Record investment in French biotech companies expected in 2007

Published: 8-Oct-2007

Industry group France Biotech believes that 2007 will be a record year in terms of investment in domestic biotech companies, with Euro 623m invested up to September.


Industry group France Biotech believes that 2007 will be a record year in terms of investment in domestic biotech companies, with Euro 623m invested up to September.

According to data from France Biotech, investment in biotech companies has increased by 60% compared with the 2006 figure of €388m.

The increase in investments in biotech companies, already very significant in 2006 (only €167m was invested in 2005), is explained in particular by a stock exchange listing phase relaunched at the end of 2005, with operations carried out by BioAlliance Pharma and ExonHit Therapeutics and then, in 2006, by Genfit and Innate Pharma.

In 2007, five companies have already completed their listing on the stock exchange: Cellectis, Metabolic Explorer, Genoway, Vivalis and Zeta Biotech.

By mid-September, 14 French biotech companies were listed (including Flamel Technologies on the Nasdaq) compared with four at the beginning of 2005.

France Biotech also says that employment in biotech companies increased by 10% between 2005 and 2006, with a high proportion of jobs still in r&d (68%). The effect of the young innovative company (JEI) status, for which France Biotech campaigned hard, "remains convincing after three years of application", the association says.

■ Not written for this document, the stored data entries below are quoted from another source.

/-- Words j up to k - 1 of a REPV's sequence in a repetition after the first: each equals the word that repetition 0 fed, which stands
last in the pass (R161). -/
def State.sigAgain (s : State) (pc : W64) (j k : Nat) : State :=
  let (blk, idx, _) := s.me.sigParts
  let ws := s.passWords (s.me.ctl.sigtext + w64 (field (s.sigBlock blk) 0 32)) idx
  let first := ws.drop (ws.length - s.me.seq.length)
  match ((List.range (k - j)).map (· + j)).find? fun i => s.me.seq[i]? != first[i]? with
  | some i => if s.me.sigPend.isSome then s else s.sigFail (pc + 4 + w64 (4 * i))
  | none => s

/-- Feed a step of a REPV: its word at the beginning, the words that it has issued in repetition 0; those of later repetitions are
compared (R160, R161). pix0 is PIX before the step. -/
def State.sigRepv (s : State) (w : Word) (pc : W64) (len : Nat) (pix0 : W64) : State :=
  let rep := field pix0 0 6
  let j := field pix0 6 3
  let done := s.me.ctl.pix == 0
  let stop := if done || field s.me.ctl.pix 0 6 != rep then len else field s.me.ctl.pix 6 3
  let s := if pix0 = 0 then s.sigWordIn w pc else s
  let s := if rep = 0 then s.sigWords ((s.me.seq.take stop).drop j) (pc + 4 + w64 (4 * j)) else s.sigAgain pc j stop
  if done then s.sigBlockEnd (pc + w64 (4 * len)) s.me.pc else s

/-- Feed an instruction that the core in focus has retired at an address in user mode with checking on (R159 to R163). For a
word that retires and then traps, the next pc is TPC once the trap has been entered. -/
def State.sigFeed (s : State) (w : Word) (i : Instr) (pc pix0 : W64) : State :=
  match i with
  | .repv _ len _ _ _ => s.sigRepv w pc (len.toNat + 1) pix0
  | .trap _ | .brk _ => (s.sigWordIn w pc).sigBlockEnd pc (if s.me.entering then s.me.ctl.tpc else s.me.pc)
  | _ => (s.sigWordIn w pc).sigBlockEnd pc s.me.pc

end Sys2Proof.Machine
end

The JEI status ensures that companies are exempt from social charges for personnel involved in r&d projects, providing they maintain r&d expenditure at more than 15% of their total expenditure. This status has been adopted by some 340 biotech companies. Thanks to the exemptions, three quarters of the companies have recruited r&d personnel, launched new r&d projects and bought new equipment.

France Biotech calculates that the state subsidies to SMEs in the biotech sector represented about €150m in 2006, outside of competitivity clusters, which it says created "quite a significant" lever effect. It also notes that a significant number of products are under development in the companies, with 68 products from the 46 SMEs currently in clinical trials, including 41 in Phases II and III.

However, this "slight improvement" should not "disguise the persistent divergence between France and its neighbours", France Biotech emphasises. In fact, France is in the third or even the fourth rank of biotech companies in Europe, with five times fewer companies listed than in the UK and a stock market capitalisation three times lower than that of British biotech companies.

The association therefore believes it is necessary to implement a series of incentive measures, enabling French savings to be mobilised towards innovative SMEs, and to refocus the industrial innovative agency (AII) on these companies and not on the large industrial groups.

The association calls for the status of young listed innovative enterprise (JEIC) to be created and for several reforms of university research to be carried out. It appeals for the national research agency (ANR) to become a "powerful vector of evaluation and financing for scientific research projects".